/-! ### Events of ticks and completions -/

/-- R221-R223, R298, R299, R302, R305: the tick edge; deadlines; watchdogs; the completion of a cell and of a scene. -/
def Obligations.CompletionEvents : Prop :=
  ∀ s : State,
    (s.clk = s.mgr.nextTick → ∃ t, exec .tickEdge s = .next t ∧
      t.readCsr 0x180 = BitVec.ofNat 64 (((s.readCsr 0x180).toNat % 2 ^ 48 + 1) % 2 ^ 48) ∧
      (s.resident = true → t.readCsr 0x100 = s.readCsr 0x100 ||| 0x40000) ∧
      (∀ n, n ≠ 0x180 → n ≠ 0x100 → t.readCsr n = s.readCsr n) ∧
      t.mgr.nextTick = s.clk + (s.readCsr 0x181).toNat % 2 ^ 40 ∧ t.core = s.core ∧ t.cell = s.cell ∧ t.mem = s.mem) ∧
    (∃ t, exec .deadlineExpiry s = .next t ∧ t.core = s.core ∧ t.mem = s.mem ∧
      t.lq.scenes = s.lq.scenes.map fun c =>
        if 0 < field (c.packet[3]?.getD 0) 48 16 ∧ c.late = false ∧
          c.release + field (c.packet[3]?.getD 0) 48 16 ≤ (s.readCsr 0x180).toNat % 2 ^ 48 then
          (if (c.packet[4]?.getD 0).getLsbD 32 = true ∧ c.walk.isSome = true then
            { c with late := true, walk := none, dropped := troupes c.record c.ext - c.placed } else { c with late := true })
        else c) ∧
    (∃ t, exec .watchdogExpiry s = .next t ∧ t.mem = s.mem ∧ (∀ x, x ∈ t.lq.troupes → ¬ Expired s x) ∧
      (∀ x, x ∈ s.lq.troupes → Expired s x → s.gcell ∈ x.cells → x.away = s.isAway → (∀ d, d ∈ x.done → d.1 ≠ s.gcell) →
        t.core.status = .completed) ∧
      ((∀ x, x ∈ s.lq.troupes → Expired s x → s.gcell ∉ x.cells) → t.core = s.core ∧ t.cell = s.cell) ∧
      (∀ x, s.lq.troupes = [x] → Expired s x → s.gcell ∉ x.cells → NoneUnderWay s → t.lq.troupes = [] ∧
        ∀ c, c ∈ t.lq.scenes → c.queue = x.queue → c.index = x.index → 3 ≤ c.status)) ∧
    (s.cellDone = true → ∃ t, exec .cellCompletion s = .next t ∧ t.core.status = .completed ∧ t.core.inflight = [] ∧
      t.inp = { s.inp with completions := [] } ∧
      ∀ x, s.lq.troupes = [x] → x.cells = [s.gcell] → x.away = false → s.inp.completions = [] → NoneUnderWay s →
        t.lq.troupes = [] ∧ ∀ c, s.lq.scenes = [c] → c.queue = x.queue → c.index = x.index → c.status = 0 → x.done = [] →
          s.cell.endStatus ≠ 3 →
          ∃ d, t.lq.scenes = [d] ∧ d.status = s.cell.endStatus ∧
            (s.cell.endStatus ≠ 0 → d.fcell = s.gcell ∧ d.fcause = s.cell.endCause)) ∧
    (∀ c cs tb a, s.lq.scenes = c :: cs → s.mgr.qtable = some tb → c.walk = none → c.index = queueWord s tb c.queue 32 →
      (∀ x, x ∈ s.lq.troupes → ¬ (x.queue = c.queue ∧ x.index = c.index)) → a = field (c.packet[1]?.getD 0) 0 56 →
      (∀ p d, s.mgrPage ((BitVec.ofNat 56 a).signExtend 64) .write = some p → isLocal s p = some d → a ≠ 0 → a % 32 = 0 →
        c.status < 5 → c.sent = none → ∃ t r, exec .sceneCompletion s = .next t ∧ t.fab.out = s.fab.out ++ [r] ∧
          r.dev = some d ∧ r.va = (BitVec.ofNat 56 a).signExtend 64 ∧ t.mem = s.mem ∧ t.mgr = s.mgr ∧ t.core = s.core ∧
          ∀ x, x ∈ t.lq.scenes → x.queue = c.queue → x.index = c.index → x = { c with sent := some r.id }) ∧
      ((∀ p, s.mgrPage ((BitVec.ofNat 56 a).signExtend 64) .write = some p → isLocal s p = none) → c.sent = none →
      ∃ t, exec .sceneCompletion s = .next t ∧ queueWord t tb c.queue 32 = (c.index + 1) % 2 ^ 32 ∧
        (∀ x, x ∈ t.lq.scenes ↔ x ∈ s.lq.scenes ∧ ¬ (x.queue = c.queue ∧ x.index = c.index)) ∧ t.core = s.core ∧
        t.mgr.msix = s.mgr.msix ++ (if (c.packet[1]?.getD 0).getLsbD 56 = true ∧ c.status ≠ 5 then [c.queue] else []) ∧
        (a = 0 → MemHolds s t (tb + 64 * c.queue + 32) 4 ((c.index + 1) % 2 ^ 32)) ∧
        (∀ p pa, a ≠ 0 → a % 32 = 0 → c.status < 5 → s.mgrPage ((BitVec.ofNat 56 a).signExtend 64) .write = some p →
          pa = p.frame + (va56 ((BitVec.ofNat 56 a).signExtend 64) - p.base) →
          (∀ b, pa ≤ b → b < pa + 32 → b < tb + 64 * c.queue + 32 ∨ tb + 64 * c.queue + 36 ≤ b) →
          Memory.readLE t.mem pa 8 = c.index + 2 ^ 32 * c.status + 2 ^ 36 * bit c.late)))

☆ ☆ ☆ ☆ ☆ ☆ ☆

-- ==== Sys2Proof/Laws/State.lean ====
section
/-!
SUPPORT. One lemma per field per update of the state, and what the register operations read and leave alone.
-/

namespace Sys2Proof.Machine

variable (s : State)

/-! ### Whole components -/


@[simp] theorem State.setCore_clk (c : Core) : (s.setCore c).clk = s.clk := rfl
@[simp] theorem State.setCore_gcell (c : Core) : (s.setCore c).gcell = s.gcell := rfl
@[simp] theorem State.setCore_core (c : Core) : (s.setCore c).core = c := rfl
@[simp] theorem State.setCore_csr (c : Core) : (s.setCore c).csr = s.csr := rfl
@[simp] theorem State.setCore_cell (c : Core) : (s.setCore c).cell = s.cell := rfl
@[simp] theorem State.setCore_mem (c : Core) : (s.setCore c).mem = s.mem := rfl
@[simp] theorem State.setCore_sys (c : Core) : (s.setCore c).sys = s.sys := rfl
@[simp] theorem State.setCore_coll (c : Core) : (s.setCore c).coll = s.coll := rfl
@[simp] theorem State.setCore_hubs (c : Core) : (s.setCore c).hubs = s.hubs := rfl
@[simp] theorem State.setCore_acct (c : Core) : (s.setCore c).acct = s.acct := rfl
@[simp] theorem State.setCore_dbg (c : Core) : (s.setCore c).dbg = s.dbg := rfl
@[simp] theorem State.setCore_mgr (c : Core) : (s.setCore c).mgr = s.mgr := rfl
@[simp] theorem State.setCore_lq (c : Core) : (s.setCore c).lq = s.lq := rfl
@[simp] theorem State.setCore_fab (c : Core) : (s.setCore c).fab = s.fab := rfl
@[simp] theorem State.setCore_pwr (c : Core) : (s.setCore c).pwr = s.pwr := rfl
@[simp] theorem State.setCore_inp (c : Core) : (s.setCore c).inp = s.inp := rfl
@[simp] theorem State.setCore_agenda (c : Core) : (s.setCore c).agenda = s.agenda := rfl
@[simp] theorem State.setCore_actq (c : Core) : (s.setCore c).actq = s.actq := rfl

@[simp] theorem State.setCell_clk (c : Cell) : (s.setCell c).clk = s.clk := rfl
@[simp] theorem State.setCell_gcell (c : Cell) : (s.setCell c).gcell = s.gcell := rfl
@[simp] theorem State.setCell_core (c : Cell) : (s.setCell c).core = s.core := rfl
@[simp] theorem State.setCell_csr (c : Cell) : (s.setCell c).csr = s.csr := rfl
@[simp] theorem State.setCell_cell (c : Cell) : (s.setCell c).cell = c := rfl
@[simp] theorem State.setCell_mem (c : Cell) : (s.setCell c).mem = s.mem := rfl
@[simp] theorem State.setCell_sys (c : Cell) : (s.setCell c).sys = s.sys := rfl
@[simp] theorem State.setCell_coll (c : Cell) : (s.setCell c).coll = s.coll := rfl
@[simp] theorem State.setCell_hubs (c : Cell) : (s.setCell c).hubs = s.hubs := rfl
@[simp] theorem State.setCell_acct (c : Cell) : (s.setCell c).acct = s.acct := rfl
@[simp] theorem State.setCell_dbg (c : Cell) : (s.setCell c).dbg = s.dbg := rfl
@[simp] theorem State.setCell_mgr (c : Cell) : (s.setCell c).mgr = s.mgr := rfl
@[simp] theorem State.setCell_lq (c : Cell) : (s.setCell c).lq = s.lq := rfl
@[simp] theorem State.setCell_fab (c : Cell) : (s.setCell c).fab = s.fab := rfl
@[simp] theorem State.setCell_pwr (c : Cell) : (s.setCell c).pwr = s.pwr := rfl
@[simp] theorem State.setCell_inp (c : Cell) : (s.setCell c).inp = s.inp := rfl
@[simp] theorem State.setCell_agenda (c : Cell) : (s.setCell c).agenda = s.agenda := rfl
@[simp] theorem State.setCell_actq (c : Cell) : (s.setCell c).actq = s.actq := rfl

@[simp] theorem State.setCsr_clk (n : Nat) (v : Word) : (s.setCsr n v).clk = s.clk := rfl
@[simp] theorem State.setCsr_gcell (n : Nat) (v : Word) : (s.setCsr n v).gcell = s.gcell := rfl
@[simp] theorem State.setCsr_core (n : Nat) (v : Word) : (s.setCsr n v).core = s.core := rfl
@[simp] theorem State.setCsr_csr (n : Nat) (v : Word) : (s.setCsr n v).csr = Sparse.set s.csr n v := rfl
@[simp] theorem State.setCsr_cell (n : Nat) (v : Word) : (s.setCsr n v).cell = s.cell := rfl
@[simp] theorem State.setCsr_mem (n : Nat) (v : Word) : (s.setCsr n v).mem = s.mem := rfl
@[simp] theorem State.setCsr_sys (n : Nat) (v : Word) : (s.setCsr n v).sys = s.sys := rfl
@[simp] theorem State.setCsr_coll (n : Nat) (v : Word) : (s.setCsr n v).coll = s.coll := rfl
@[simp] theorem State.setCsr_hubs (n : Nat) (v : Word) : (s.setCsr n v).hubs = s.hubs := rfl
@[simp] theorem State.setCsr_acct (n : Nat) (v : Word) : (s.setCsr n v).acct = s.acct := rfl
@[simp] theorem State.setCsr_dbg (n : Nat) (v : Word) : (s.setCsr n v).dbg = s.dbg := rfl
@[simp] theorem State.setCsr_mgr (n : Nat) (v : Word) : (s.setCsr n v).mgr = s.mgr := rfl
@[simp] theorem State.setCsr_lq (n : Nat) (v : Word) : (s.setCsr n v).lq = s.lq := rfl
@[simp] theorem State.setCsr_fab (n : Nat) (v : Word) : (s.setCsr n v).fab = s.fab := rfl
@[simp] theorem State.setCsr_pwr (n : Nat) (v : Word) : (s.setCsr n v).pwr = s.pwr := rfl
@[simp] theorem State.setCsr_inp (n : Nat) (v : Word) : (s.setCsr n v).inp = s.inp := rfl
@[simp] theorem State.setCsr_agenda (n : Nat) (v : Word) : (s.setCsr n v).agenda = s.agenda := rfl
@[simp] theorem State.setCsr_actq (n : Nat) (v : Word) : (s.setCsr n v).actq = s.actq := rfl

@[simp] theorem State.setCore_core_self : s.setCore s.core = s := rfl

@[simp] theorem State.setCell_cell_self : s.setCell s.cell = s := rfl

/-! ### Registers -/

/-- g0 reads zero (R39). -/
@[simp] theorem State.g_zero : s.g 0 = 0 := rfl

☆ ☆ ☆ ☆ ☆ ☆ ☆

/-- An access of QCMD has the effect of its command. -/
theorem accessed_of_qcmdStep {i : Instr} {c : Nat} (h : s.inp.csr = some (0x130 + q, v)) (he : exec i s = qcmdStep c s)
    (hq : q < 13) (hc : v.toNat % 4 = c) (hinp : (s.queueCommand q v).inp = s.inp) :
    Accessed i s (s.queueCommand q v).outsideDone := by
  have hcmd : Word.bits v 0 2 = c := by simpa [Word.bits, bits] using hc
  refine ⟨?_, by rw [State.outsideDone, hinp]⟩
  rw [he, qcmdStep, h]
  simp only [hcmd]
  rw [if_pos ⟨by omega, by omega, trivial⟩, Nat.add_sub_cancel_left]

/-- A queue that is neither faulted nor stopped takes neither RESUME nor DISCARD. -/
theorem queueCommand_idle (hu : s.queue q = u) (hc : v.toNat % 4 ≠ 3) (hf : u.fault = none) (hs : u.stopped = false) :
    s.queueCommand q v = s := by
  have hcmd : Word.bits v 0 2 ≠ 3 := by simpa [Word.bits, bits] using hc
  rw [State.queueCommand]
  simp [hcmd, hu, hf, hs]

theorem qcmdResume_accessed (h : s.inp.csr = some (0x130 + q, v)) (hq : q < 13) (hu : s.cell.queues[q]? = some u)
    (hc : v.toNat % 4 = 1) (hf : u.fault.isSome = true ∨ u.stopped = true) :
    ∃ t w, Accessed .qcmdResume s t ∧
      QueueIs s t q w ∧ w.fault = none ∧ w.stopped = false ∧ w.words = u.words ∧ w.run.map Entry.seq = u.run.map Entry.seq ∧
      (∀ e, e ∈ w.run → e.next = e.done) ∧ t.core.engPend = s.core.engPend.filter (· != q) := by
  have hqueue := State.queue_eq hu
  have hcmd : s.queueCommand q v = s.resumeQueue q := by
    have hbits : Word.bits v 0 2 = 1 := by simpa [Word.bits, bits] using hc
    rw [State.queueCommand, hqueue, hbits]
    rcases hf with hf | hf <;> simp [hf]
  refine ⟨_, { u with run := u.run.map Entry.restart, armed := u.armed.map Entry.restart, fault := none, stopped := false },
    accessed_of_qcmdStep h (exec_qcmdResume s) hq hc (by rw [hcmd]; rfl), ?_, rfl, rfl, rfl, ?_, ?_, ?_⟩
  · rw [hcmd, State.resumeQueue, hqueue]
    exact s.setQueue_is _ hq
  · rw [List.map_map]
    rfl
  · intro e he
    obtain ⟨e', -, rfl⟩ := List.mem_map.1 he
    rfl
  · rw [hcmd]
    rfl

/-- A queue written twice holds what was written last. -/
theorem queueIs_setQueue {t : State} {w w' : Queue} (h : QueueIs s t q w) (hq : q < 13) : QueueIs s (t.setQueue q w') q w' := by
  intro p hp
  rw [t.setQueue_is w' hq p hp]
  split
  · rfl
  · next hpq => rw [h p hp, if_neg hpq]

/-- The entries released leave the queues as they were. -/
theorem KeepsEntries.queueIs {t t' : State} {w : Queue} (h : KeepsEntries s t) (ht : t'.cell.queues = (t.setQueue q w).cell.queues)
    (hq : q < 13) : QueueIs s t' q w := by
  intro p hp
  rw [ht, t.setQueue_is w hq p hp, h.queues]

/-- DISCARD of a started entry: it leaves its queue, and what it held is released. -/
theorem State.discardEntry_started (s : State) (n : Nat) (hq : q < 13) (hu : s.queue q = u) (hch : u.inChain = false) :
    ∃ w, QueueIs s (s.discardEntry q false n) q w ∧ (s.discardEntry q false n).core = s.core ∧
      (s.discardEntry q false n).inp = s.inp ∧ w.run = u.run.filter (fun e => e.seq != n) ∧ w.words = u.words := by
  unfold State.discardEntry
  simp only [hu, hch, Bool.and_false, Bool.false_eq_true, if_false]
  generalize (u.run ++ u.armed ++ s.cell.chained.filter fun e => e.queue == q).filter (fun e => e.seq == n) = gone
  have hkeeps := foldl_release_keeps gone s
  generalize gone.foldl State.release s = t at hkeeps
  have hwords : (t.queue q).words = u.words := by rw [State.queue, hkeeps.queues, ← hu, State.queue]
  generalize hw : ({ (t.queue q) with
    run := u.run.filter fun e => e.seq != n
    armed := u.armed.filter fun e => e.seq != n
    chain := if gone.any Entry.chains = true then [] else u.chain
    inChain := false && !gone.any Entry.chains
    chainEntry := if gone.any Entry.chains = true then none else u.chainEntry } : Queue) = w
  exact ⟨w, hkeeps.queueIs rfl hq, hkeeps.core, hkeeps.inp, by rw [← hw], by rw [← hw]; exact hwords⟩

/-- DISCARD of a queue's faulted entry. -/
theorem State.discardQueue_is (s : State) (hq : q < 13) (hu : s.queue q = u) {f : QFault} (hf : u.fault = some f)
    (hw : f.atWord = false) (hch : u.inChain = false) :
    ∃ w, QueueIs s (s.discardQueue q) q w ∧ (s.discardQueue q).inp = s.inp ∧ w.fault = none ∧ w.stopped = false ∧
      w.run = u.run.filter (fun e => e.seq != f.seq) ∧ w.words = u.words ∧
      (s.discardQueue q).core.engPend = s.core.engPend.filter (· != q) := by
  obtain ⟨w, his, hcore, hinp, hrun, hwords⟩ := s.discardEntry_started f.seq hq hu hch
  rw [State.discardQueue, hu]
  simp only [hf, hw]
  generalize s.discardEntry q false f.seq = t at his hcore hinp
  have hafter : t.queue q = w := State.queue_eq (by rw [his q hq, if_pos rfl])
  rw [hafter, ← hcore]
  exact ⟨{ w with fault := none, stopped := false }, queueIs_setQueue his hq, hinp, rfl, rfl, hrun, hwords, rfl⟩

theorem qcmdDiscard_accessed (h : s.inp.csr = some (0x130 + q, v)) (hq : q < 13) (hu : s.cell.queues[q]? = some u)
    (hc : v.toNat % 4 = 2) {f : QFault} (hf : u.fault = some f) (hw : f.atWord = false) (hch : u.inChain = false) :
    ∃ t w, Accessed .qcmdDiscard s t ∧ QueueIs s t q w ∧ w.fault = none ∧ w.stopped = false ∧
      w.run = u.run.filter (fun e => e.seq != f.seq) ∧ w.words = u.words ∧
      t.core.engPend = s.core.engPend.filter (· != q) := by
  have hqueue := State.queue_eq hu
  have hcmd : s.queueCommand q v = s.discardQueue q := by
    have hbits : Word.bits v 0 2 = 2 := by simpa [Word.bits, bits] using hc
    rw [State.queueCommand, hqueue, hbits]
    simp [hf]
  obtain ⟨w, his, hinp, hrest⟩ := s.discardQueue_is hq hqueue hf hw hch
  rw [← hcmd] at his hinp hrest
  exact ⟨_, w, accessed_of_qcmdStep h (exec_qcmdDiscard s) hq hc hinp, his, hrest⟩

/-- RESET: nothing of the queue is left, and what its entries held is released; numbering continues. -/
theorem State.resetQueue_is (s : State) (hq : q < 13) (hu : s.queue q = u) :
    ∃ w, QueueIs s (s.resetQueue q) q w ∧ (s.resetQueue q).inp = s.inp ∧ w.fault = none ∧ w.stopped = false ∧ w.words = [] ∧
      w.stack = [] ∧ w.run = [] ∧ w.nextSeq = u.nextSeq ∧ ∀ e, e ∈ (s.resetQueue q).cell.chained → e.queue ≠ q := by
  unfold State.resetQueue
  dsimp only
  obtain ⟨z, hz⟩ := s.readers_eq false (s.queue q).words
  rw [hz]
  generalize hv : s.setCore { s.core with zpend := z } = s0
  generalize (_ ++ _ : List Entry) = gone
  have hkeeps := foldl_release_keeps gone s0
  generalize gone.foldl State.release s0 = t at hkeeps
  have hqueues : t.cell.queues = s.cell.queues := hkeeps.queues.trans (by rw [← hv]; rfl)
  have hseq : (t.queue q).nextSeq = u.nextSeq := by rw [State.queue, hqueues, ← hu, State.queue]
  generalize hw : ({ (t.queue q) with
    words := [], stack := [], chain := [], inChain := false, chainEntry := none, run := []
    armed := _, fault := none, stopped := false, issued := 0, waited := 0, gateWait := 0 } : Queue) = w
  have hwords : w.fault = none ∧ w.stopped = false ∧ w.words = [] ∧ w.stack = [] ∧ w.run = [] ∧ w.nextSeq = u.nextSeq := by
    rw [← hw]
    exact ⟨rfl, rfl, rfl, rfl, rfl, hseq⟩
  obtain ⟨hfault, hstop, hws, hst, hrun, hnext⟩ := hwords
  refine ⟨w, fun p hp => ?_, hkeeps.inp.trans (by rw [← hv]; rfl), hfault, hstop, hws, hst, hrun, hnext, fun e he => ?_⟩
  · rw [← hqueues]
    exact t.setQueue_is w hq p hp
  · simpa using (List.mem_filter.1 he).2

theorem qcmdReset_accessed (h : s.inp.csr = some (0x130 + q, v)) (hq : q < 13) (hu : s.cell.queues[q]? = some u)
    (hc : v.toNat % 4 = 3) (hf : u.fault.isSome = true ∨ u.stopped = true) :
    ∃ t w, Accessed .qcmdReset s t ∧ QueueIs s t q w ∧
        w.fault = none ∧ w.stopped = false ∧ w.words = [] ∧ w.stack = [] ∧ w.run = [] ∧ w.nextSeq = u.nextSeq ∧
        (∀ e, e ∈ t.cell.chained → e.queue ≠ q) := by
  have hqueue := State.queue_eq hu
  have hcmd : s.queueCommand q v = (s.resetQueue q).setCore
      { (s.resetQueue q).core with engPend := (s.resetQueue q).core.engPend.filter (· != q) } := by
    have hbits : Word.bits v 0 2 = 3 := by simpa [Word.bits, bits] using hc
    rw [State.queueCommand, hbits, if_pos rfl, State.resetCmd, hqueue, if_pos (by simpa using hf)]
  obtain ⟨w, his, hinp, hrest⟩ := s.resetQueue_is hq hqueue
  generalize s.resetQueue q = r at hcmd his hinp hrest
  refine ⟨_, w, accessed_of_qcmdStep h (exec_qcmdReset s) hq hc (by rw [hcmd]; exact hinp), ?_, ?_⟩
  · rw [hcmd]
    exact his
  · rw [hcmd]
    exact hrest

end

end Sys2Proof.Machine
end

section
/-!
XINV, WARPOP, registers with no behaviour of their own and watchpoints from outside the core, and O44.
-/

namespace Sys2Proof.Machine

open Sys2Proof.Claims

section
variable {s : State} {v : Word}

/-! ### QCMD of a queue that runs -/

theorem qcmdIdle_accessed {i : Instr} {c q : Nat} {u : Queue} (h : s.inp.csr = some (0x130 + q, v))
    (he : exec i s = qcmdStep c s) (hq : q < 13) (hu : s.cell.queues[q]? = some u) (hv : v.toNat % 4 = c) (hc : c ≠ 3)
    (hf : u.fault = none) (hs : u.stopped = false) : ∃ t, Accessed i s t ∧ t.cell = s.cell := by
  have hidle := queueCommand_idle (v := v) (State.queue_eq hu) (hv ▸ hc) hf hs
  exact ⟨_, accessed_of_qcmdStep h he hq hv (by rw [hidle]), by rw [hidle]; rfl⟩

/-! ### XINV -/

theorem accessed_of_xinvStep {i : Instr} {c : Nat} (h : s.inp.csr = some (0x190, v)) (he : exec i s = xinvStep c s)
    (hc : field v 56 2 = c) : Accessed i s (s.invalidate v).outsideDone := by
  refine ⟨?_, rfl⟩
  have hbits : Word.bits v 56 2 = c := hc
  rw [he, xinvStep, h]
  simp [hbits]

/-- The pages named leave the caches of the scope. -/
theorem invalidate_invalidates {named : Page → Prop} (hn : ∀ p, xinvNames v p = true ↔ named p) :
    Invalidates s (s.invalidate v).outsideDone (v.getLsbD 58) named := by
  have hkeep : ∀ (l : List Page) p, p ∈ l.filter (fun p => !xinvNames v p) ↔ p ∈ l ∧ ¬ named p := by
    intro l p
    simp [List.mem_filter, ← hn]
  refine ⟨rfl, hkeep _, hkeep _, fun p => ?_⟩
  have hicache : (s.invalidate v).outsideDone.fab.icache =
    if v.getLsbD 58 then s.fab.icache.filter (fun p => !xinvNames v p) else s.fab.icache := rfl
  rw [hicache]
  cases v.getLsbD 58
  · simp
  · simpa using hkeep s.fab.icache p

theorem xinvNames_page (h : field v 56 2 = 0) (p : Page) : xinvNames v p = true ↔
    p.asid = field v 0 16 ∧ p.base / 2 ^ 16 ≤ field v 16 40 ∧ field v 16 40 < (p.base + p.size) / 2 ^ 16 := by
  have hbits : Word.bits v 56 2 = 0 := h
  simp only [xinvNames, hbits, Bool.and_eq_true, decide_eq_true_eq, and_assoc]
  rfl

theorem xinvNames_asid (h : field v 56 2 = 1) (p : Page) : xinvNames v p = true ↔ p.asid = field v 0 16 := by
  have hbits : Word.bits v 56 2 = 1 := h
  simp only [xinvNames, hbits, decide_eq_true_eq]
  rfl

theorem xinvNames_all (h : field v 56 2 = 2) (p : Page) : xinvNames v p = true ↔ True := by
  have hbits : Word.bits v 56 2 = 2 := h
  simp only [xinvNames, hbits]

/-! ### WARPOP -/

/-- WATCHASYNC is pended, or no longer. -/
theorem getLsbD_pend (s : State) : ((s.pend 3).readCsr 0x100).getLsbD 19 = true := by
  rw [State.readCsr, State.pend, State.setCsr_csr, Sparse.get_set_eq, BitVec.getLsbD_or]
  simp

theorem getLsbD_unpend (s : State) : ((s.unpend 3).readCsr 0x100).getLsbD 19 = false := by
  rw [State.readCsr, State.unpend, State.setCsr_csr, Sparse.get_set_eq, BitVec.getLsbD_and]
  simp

☆ ☆ ☆ ☆ ☆ ☆ ☆

● **What you are asked to do**:
Within the material above, transcribe exactly the lines that run from the line holding "numbering continues. -/" through the line holding "generalize gone.foldl State.release s0".

● **Expected answer**:
/-- RESET: nothing of the queue is left, and what its entries held is released; numbering continues. -/
theorem State.resetQueue_is (s : State) (hq : q < 13) (hu : s.queue q = u) :
    ∃ w, QueueIs s (s.resetQueue q) q w ∧ (s.resetQueue q).inp = s.inp ∧ w.fault = none ∧ w.stopped = false ∧ w.words = [] ∧
      w.stack = [] ∧ w.run = [] ∧ w.nextSeq = u.nextSeq ∧ ∀ e, e ∈ (s.resetQueue q).cell.chained → e.queue ≠ q := by
  unfold State.resetQueue
  dsimp only
  obtain ⟨z, hz⟩ := s.readers_eq false (s.queue q).words
  rw [hz]
  generalize hv : s.setCore { s.core with zpend := z } = s0
  generalize (_ ++ _ : List Entry) = gone
  have hkeeps := foldl_release_keeps gone s0
  generalize gone.foldl State.release s0 = t at hkeeps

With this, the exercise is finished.